» Dataset records
========

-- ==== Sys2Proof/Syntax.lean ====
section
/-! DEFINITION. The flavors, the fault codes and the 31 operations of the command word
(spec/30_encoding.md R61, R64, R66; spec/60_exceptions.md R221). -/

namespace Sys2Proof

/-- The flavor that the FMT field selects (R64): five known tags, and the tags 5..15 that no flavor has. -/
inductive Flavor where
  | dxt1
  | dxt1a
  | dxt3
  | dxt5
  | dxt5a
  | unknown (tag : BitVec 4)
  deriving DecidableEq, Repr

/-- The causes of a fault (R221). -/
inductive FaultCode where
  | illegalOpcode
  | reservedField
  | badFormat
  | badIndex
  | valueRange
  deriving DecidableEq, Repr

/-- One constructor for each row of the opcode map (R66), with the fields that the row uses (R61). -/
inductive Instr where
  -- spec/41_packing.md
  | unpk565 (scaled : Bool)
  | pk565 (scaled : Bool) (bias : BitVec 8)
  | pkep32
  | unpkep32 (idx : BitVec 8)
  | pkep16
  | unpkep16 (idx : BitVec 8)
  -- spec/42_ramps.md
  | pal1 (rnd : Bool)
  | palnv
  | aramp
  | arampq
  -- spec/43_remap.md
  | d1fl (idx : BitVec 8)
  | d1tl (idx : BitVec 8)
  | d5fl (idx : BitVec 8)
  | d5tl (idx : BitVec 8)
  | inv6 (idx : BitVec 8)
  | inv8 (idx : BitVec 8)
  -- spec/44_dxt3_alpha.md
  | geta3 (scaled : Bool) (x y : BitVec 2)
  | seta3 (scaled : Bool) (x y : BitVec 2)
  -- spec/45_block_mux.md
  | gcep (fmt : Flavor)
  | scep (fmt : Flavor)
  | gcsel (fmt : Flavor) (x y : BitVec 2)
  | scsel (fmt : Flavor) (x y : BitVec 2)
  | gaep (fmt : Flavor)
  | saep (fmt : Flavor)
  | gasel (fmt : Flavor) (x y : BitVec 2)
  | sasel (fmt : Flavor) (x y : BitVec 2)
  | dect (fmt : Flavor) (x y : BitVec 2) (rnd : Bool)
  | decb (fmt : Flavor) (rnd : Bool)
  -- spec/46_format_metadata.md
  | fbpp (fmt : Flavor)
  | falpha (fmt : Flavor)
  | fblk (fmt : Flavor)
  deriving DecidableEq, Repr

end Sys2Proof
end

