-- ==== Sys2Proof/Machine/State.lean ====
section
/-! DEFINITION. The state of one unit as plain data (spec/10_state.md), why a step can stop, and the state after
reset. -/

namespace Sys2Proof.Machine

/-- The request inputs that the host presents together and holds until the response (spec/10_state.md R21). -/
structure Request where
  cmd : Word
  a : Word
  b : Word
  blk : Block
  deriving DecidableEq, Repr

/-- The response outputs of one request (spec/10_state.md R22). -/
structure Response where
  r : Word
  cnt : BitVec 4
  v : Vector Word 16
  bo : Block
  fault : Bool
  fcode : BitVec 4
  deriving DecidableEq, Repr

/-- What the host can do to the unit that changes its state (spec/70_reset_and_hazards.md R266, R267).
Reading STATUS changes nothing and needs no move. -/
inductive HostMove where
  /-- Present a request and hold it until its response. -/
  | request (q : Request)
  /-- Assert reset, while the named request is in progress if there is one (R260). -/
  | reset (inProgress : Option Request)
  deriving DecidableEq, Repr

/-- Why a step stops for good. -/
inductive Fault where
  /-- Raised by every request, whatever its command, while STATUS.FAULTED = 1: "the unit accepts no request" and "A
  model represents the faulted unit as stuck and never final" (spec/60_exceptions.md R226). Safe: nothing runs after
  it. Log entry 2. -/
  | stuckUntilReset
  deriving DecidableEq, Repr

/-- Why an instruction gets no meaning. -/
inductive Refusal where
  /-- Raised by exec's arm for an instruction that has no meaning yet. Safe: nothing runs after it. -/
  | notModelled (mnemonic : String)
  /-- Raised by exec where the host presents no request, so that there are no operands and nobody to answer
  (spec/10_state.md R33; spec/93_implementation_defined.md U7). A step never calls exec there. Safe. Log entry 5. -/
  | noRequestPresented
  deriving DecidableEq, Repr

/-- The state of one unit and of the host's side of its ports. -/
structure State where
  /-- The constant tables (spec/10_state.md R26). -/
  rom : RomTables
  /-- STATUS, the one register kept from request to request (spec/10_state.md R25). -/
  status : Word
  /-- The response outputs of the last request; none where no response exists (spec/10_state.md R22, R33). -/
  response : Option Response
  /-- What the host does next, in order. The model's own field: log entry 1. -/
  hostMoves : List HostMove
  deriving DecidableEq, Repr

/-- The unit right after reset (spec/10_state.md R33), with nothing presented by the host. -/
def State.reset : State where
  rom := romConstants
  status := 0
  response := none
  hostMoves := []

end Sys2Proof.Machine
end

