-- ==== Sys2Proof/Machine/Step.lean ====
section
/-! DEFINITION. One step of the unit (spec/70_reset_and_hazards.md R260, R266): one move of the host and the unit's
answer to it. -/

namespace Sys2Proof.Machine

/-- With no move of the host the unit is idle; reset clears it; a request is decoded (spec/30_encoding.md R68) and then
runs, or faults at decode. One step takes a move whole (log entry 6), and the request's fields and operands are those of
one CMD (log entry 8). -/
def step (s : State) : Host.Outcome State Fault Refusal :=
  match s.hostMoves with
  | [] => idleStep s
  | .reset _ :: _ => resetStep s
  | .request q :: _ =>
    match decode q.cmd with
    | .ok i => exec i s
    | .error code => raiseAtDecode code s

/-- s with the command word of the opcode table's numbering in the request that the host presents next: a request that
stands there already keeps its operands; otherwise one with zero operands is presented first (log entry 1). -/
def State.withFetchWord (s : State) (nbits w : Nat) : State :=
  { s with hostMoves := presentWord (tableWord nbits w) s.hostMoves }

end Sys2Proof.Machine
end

========

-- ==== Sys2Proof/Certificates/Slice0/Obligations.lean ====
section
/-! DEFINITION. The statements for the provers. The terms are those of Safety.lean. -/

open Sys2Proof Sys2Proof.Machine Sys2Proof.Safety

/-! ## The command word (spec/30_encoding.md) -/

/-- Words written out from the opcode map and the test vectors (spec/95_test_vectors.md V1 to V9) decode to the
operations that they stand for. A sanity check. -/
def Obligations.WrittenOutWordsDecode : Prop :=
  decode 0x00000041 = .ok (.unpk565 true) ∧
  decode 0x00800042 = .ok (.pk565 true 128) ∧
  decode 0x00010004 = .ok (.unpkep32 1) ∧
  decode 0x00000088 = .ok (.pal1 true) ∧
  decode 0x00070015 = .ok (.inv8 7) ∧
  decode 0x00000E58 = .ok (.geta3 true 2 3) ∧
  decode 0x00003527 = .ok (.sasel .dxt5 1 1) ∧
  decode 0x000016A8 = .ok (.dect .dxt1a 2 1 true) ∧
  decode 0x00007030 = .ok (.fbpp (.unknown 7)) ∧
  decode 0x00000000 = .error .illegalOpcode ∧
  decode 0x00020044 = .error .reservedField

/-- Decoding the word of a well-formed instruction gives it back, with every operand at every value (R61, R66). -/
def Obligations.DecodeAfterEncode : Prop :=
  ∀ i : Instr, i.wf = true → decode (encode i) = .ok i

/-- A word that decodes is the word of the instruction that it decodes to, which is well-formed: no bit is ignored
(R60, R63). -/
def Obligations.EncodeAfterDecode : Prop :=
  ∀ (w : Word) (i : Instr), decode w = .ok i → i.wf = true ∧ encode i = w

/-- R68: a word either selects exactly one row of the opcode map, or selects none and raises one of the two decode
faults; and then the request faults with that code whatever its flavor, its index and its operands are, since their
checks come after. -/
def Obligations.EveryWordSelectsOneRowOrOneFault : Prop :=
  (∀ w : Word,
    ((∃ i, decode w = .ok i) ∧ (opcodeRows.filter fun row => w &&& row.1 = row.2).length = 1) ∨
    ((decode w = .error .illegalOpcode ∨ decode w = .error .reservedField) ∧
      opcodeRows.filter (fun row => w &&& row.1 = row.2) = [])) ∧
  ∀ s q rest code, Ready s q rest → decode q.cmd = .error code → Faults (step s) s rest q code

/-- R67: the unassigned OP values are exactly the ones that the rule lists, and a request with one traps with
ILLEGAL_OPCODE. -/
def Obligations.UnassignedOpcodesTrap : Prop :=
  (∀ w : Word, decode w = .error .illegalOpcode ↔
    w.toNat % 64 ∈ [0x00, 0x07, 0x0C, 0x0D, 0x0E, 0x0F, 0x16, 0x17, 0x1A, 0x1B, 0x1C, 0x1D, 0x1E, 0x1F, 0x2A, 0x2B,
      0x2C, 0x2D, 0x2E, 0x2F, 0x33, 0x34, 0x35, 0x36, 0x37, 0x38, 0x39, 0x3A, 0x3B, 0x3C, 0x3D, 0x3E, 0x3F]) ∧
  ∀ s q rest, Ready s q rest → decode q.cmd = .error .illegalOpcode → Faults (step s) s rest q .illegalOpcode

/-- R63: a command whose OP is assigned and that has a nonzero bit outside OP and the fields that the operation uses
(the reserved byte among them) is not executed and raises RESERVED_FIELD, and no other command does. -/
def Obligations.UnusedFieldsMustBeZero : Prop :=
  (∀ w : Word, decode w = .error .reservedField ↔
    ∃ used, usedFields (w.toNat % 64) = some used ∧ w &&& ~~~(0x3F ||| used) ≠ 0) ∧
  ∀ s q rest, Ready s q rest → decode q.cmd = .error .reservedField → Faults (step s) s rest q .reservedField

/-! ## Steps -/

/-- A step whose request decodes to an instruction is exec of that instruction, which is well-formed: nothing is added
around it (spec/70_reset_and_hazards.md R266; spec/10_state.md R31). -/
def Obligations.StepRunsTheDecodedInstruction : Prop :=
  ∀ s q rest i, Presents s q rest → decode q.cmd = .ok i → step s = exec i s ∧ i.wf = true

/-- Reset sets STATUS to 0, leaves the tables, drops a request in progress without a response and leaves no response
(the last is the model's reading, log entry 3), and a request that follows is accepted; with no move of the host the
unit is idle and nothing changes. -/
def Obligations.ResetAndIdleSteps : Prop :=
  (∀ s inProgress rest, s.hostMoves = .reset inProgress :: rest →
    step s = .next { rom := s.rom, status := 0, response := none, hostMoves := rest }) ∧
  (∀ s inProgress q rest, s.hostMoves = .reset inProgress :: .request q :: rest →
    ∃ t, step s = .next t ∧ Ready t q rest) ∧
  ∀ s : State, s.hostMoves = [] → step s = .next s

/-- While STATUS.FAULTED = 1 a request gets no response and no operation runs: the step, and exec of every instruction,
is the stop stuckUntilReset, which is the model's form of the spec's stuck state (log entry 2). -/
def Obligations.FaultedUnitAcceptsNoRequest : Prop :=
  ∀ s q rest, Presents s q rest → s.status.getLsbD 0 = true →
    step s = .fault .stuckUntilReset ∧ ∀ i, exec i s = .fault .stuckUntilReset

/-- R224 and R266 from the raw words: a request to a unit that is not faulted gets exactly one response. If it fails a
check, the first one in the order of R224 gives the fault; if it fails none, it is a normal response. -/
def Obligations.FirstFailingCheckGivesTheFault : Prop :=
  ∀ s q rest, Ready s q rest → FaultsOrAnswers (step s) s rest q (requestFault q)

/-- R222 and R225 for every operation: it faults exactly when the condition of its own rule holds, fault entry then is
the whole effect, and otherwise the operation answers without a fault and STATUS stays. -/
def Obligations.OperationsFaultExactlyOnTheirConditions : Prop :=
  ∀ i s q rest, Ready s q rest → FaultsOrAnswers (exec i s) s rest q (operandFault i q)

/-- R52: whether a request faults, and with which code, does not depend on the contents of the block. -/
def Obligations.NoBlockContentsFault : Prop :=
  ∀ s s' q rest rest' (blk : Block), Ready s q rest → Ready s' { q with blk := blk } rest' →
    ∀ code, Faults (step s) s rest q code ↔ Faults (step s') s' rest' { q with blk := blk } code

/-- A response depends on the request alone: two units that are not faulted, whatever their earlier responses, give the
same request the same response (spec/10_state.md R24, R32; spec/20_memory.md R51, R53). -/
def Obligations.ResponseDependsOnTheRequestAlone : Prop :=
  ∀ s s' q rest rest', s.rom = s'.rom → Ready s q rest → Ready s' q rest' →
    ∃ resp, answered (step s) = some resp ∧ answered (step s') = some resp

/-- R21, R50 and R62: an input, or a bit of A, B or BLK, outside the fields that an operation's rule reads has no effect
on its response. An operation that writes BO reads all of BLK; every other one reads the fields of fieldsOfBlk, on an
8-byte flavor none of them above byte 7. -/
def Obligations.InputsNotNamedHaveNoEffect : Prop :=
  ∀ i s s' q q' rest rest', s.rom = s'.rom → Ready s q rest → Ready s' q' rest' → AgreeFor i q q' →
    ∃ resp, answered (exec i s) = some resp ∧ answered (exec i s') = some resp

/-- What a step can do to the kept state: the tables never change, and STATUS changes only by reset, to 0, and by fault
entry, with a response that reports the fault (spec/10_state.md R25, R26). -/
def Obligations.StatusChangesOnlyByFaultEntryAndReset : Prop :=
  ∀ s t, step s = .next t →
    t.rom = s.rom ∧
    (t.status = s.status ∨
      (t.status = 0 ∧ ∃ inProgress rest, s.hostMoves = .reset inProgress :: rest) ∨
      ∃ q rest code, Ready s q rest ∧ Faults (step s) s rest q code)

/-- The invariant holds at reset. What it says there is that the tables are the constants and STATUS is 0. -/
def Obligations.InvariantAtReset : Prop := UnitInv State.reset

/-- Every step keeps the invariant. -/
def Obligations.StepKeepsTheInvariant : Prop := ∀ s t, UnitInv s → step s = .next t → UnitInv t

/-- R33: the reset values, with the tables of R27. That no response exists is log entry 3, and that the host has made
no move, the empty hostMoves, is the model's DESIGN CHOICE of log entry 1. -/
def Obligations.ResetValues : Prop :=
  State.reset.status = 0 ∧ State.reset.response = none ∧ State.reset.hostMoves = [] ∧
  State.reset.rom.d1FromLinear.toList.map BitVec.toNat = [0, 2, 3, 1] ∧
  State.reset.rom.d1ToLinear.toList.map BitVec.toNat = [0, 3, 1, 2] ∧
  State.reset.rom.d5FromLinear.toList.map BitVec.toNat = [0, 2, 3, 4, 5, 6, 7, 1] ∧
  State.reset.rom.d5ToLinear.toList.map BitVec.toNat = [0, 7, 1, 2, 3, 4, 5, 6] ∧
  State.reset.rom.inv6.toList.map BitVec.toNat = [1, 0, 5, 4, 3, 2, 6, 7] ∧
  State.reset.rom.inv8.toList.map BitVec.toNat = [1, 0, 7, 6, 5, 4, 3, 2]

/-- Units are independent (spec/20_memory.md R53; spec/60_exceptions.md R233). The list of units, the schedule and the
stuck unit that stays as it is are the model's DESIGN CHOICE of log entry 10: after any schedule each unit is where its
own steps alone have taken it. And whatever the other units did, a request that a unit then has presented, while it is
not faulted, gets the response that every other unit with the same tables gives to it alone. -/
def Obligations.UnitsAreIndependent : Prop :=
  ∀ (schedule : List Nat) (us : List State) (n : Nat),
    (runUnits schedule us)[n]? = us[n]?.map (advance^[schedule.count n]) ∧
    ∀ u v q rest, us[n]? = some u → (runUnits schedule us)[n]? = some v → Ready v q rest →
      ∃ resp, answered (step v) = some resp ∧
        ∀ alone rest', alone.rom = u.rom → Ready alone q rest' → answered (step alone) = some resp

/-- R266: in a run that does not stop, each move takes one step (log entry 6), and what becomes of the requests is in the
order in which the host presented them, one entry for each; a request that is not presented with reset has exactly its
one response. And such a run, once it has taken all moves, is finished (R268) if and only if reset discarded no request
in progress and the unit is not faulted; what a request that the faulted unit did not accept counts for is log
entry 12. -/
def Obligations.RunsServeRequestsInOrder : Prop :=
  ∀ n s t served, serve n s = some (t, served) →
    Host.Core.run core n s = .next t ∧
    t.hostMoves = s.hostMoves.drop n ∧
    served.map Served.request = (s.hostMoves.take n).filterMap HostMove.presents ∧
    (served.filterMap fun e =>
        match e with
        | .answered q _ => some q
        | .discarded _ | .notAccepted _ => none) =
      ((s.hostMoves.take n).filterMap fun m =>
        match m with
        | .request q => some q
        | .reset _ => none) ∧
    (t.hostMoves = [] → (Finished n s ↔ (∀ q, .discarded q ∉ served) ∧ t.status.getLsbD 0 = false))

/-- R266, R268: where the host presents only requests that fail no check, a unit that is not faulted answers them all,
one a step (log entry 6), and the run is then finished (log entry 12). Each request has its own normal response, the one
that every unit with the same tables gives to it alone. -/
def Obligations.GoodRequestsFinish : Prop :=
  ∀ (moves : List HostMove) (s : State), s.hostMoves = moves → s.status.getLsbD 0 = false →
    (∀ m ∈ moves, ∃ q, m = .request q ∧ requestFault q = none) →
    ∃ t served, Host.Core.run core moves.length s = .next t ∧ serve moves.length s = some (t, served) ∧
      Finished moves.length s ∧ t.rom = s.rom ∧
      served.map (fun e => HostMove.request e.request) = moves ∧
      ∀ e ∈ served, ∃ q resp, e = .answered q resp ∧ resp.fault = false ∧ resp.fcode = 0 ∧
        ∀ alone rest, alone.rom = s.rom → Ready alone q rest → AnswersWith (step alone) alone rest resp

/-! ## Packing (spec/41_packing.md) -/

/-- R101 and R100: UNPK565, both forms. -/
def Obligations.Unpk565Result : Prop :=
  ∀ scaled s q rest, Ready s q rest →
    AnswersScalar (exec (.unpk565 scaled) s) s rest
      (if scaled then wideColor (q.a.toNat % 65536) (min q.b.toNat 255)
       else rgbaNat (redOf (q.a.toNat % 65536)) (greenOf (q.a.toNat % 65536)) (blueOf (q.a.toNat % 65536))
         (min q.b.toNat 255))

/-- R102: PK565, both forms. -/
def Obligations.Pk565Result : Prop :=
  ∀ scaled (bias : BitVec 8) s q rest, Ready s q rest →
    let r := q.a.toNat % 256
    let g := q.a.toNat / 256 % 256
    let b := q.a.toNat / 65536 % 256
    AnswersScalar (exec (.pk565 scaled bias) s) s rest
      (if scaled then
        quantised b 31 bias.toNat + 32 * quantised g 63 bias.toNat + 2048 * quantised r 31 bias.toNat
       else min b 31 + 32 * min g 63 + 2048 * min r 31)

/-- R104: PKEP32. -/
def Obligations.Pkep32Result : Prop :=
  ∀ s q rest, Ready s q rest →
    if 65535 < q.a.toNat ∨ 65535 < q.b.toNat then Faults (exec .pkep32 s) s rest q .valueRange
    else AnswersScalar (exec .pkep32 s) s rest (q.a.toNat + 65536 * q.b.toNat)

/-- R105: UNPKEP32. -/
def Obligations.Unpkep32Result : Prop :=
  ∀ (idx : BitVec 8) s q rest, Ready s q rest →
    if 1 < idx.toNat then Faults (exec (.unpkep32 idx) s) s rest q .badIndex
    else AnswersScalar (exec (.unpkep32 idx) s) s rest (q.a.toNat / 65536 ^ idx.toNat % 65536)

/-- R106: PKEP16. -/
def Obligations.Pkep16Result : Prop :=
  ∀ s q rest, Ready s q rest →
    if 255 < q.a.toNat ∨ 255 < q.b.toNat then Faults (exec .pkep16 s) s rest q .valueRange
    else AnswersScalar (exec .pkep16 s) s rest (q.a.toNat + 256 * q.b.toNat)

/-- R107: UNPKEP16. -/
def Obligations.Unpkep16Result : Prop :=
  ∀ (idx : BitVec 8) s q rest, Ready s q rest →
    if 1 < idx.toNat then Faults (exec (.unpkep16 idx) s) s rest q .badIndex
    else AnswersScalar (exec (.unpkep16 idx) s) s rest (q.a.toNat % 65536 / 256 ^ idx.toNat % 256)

========

Check each line of the entries for the word "UnitInv", then state the count alone.

2